Le premier de la journée a gratté timidement la porte. Encore un qui n'a pas lu le panneau "entrez sans frapper : consultation en cours" ! Je me suis penchée pour le voir s'installer dans la salle d'attente à travers le rideau de perles. C'était sa première fois. Un type tout gris, la quarantaine, longiligne, avec un air de lièvre apeuré. Je l'ai fait poireauter une dizaine de minutes, le temps de voir comment il évoluait dans cet environnement inhabituel. Il a jeté un regard circulaire et suspicieux aux thèmes astraux, aux cristaux, aux tapisseries multicolores et aux magazines new-age. Puis évidemment il a dégainé son portable. Ses sourcils se sont crispés et il s'est mis à pianoter nerveusement. Encore un intoxiqué du travail !

Profitant du fait qu'il ne m'avait toujours pas vue, je me suis penchée davantage. Un énergumène pareil, c'est rare dans ma profession. Je l'ai observé comme un ornithologue détaille une nouvelle espèce. Comme je n'arrivais pas bien à comprendre ce qu'il venait faire là, j'ai fini par me lever. Les perles de verre ont tintinnabulé, Mr Gris a levé la tête. Il m'a toisée, je l'ai dévisagé. On aurait dit deux chats sauvages sur le qui-vive.
- Monsieur Plancher ? On va pouvoir commencer".

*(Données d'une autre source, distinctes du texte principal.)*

/-- Rule R479: while the host only polls STATUS, the engine takes the pending command after finitely many steps, and BUSY
is then 0. The bound is the model's number of turns (notes/assumptions/6.md). -/
def Obligations.PollingHostSeesTheCommandComplete : Prop :=
  ∀ s : State, s.busy = true → (∀ a ∈ s.host, a.polls) →
    ∃ (k : Nat) (t : State), k ≤ s.turns.length + 1 ∧ Host.Core.run Sys2Proof.core k s = .next t ∧ t.busy = false

/-! ### What every command does and does not change -/

/-- Rules R31, R34, R436: every command, in every state, ends in a next state with BUSY = 0 and the scratch zero, and
changes neither CMD nor A0 to A7 nor the number of slots nor anything outside the core. -/
def Obligations.EveryCommandEndsAndKeepsTheRegisters : Prop :=
  ∀ (i : Instr) (s : State), ∃ t, exec i s = .next t ∧ t.busy = false ∧ t.scratch = [] ∧ t.cmd = s.cmd ∧
    t.args = s.args ∧ t.nslot = s.nslot ∧ t.memBytes = s.memBytes ∧ t.epoch = s.epoch ∧ t.host = s.host ∧
    t.turns = s.turns ∧ t.returned = s.returned

/-- Rules R433, R438, R443: a command that ends with a code other than OK writes RESULT 0 and changes no memory and no
slot. -/
def Obligations.FailedCommandChangesNothing : Prop :=
  ∀ (i : Instr) (s t : State), exec i s = .next t → t.code ≠ .ok → t = s.ended t.code 0

/-- Rule R431: a command reports only the codes the table lists for it. -/
def Obligations.CommandsReportOnlyTheirCodes : Prop :=
  ∀ (i : Instr) (s t : State), exec i s = .next t → i.mayReport t.code = true

/-- Rules R37, R442: a create command that ends with OK takes the lowest EMPTY slot, returns its number in RESULT and fills
it; after every other end of a command RESULT is 0; with no EMPTY slot a create command whose other checks pass ends with
ALLOC_FAIL. -/
def Obligations.ResultIsTheLowestEmptySlotOfACreate : Prop :=
  (∀ (i : Instr) (s t : State), i.isCreate = true → s.nslot ≤ 255 → exec i s = .next t → t.code = .ok →
    ∃ h, s.lowestFree h ∧ t.result.toNat = h ∧ t.slot h ≠ .empty) ∧
  (∀ (i : Instr) (s t : State), exec i s = .next t → (i.isCreate = false ∨ t.code ≠ .ok) → t.result = 0) ∧
  (∀ s : State, (∀ h, 1 ≤ h → h ≤ s.nslot → s.slot h ≠ .empty) → s.accepts ⟨s.a0, s.a1⟩ →
    (∀ dir mode, mode ≤ 1 → aesKeyLen s.a1 → exec (.ctxCreate dir mode) s = .next (s.ended .allocFail 0)) ∧
    (s.a2 ≠ 0 → aesKeyLen s.a1 → s.accepts ⟨s.a2, 16⟩ → exec .ctrCreate s = .next (s.ended .allocFail 0)) ∧
    (s.a2 = 0 → 16 ≤ s.a1 → aesKeyLen (s.a1 - 16) → exec .ctrCreate s = .next (s.ended .allocFail 0)) ∧
    (aesKeyLen s.a1 → exec .cmacCreate s = .next (s.ended .allocFail 0)) ∧
    (s.a1 = 16 → exec (.xcbcCreate .mac96) s = .next (s.ended .allocFail 0)) ∧
    exec (.xcbcCreate .prf128) s = .next (s.ended .allocFail 0) ∧
    (aesKeyLen s.a1 → s.accepts ⟨s.a2, s.a3⟩ → exec .eaxCreate s = .next (s.ended .allocFail 0)))

/-- Rule R445: the code and the effects of a command are a function of the command, A0 to A7, the slot file and the data
memory: two states of one core (equal MEM_BYTES) that agree on these end alike. Memories are compared by what each address of
the data memory, 0 to MEM_BYTES - 1 (rule R70), reads, so what lies outside it, and the lists and the draws behind what is
read, play no part. The first clause is about commands, the second about command
words, those that are no command among them. -/
def Obligations.OutcomeDependsOnlyOnTheInputs : Prop :=
  ∀ s₁ s₂ t₁ : State, s₁.args = s₂.args → s₁.slots = s₂.slots → s₁.memBytes = s₂.memBytes →
    (∀ a < s₁.memBytes, s₁.readByte a = s₂.readByte a) →
    (∀ i : Instr, exec i s₁ = .next t₁ →
      ∃ t₂, exec i s₂ = .next t₂ ∧ t₂.code = t₁.code ∧ t₂.result = t₁.result ∧ t₂.slots = t₁.slots ∧
        ∀ a < s₁.memBytes, t₂.readByte a = t₁.readByte a) ∧
    (s₁.cmd = s₂.cmd → engineStep s₁ = .next t₁ →
      ∃ t₂, engineStep s₂ = .next t₂ ∧ t₂.code = t₁.code ∧ t₂.result = t₁.result ∧ t₂.slots = t₁.slots ∧
        ∀ a < s₁.memBytes, t₂.readByte a = t₁.readByte a)

/-- Rules R102, R103: an argument register that a command's row marks "-" is not read. -/
def Obligations.UnusedArgumentsAreNotRead : Prop :=
  ∀ (i : Instr) (s t : State) (args : ArgRegs), ArgRegs.agree i.argCount s.args args → exec i s = .next t →
    exec i { s with args := args } = .next { t with args := args }

/-- The frame of the memory: every byte outside the buffers the command stores to is unchanged. The buffers are the operands
of each command's "Writes" line; a command that stores nothing (the creates, CTX_DESTROY, the MAC updates, EAX_HEADER,
CT_COMPARE) leaves every byte as it was. -/
def Obligations.StoresStayInTheNamedBuffers : Prop :=
  ∀ (i : Instr) (s t : State), exec i s = .next t →
    (∀ a, (∀ b ∈ i.stores s, ¬ b.holds a) → t.readByte a = s.readByte a) ∧
    ((i.isCreate = true ∨ i = .ctCompare ∨
      ∃ h, i = .ctxDestroy h ∨ i = .cmacUpdate h ∨ i = .xcbcUpdate h ∨ i = .eaxHeader h) →
      ∀ a, t.readByte a = s.readByte a)

/-- The frame of the slots: a command changes no slot but the one H names, and, for a create command, one EMPTY slot, the one
whose number it returns in RESULT (rule R442; NSLOT at most 255, rule R8); a create that returns 0 changes none. The
stateless commands and the block commands change no slot (rules R170, R204, R250, R400, R403, R422). -/
def Obligations.OtherSlotsAreUnchanged : Prop :=
  (∀ (i : Instr) (s t : State) (k : Nat), exec i s = .next t → i.handle ≠ some k →
    (i.isCreate = false ∨ s.slot k ≠ .empty ∨ (s.nslot ≤ 255 ∧ k ≠ t.result.toNat)) → t.slot k = s.slot k) ∧
  (∀ (i : Instr) (s t : State), (i = .kwWrap ∨ i = .kwUnwrap ∨ i = .ctCompare ∨ (∃ m l, i = .ccmEncrypt m l) ∨
      (∃ m l, i = .ccmDecrypt m l) ∨ (∃ h d, i = .aesBlock h d) ∨ ∃ h d, i = .blockMode h d) →
    exec i s = .next t → t.slots = s.slots)

/-- Rule R439, in its order, for every command that uses H but CTX_DESTROY: the null handle, a handle above NSLOT, an EMPTY
slot, a slot of the wrong kind, and a FINAL slot where OPEN is needed. -/
def Obligations.HandleChecksFollowTheirOrder : Prop :=
  ∀ (i : Instr) (s : State) (h : Nat), i.handle = some h → i.isDestroy = false →
    (h = 0 → exec i s = .next (s.ended .nullRef 0)) ∧
    (h > s.nslot → exec i s = .next (s.ended .invalidArg 0)) ∧
    (1 ≤ h → h ≤ s.nslot → s.slot h = .empty → exec i s = .next (s.ended .nullRef 0)) ∧
    (s.slot h ≠ .empty → i.kindOk (s.slot h) = false → exec i s = .next (s.ended .badState 0)) ∧
    (i.kindOk (s.slot h) = true → i.needsOpen = true → (s.slot h).phase = .finalized →
      exec i s = .next (s.ended .badState 0))

/-- Rules R73, R74, R437 steps 6 and 7, R441: every NULL_REF check of the list comes before every ADDR_ERROR check, and a
buffer of length 0 is not checked. The first clause is about the check of any list; the second is about every command, whose
list is `Instr.buffers`: once its earlier checks pass, a buffer at the null address ends it with NULL_REF, and with no such
buffer one that runs past MEM_BYTES ends it with ADDR_ERROR, and nothing else changes. -/
def Obligations.NullChecksComeBeforeRangeChecks : Prop :=
  (∀ (s : State) (bs : List Buffer),
    ((∃ b ∈ bs, 0 < b.len ∧ b.addr = 0) → s.checkBuffers bs = .error .nullRef) ∧
    ((∀ b ∈ bs, 0 < b.len → b.addr ≠ 0) → (∃ b ∈ bs, 0 < b.len ∧ b.addr + b.len > s.memBytes) →
      s.checkBuffers bs = .error .addrError) ∧
    ((∀ b ∈ bs, s.accepts b) → s.checkBuffers bs = .ok ())) ∧
  (∀ (i : Instr) (s : State), i.earlierChecksPass s →
    ((∃ b ∈ i.buffers s, 0 < b.len ∧ b.addr = 0) → exec i s = .next (s.ended .nullRef 0)) ∧
    ((∀ b ∈ i.buffers s, 0 < b.len → b.addr ≠ 0) →
      (∃ b ∈ i.buffers s, 0 < b.len ∧ b.addr + b.len > s.memBytes) → exec i s = .next (s.ended .addrError 0)))

/-- The INVALID_ARG checks of rule R437 step 3: they come before every later check, whatever the other operands are. The
direction must be the slot's (rule R163), the mode ECB or CBC (R161), the incrementLimit at most 16 (R223), M and L legal
and the length representable (R251, R253), the tag length at most 16 (R355). -/
def Obligations.ParameterErrorsAreInvalidArg : Prop :=
  (∀ (s : State) dir mode, 1 < mode → exec (.ctxCreate dir mode) s = .next (s.ended .invalidArg 0)) ∧
  (∀ (s : State) h dir c, s.slot h = .cipher c → dir ≠ c.dir →
    exec (.aesBlock h dir) s = .next (s.ended .invalidArg 0) ∧
    exec (.blockMode h dir) s = .next (s.ended .invalidArg 0)) ∧
  (∀ (s : State) h lim c, s.slot h = .ctr c → 16 < lim → exec (.ctrApply h lim) s = .next (s.ended .invalidArg 0)) ∧
  (∀ (s : State) m l, (m % 2 ≠ 0 ∨ m < 4 ∨ 16 < m ∨ l < 2 ∨ 8 < l ∨ 2 ^ (8 * l) ≤ s.a4) →
    exec (.ccmEncrypt m l) s = .next (s.ended .invalidArg 0) ∧
    exec (.ccmDecrypt m l) s = .next (s.ended .invalidArg 0)) ∧
  (∀ (s : State) h t c, s.slot h = .eax c → c.phase = .opened → 16 < t →
    exec (.eaxFinal h t) s = .next (s.ended .invalidArg 0) ∧
    exec (.eaxGentag h t) s = .next (s.ended .invalidArg 0))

Il m'a suivie de l'autre côté. Je l'ai entendu prendre une grande inspiration pour se donner du courage. Je me suis posée dans le rocking-chair, il a atterri sur la causeuse, à distance respectable. Puis j'ai attendu, histoire de le faire mariner un peu... Il demeurait rigide comme un porte-manteau : genoux serrés, bras le long du corps, nuque tendue dans ma direction. Ce genre de bonhomme ne supporte pas le silence : ils ont l'impression de perdre le contrôle. Il allait d'ici peu craquer et faire le premier p...
- C'est Corinne...euh Madame Chablis qui m'a conseillé de venir vous voir
J'ai hoché la tête avec un sourire d'encouragement. Il était presque mûr !
- Elle m'a dit que... vous aviez été d'une grande aide après le décès de sa fille...
Oh non, pas encore un fondu de spiritisme !
- ...et son tour du monde en voilier... Moi, je suis pas vraiment un aventurier, mais je m'interroge sur l'avenir... depuis que j'ai fait mon...
C'est maintenant.
- Je sens une grande souffrance, dis-je du tac au tac, Une présence sombre liée à une activité néfaste... Votre travail prend beaucoup de place, n'est-ce pas Monsieur Plancher ?"
L'homme écarquille les yeux et je sens que j'ai tapé juste. A tous les coups, ce gars se fait sucer la moelle par un cabinet d'expert comptable ou une agence de communication hyperactive.
- Je vois que vous étouffez votre moi profond. Vous possédez pourtant une grande énergie, une passion débordante qui ne demande qu'à s'épanouir. D'ici peu, vous devrez faire un choix : poursuivre votre entreprise d'autodestruction ou vous tourner vers la lumière. 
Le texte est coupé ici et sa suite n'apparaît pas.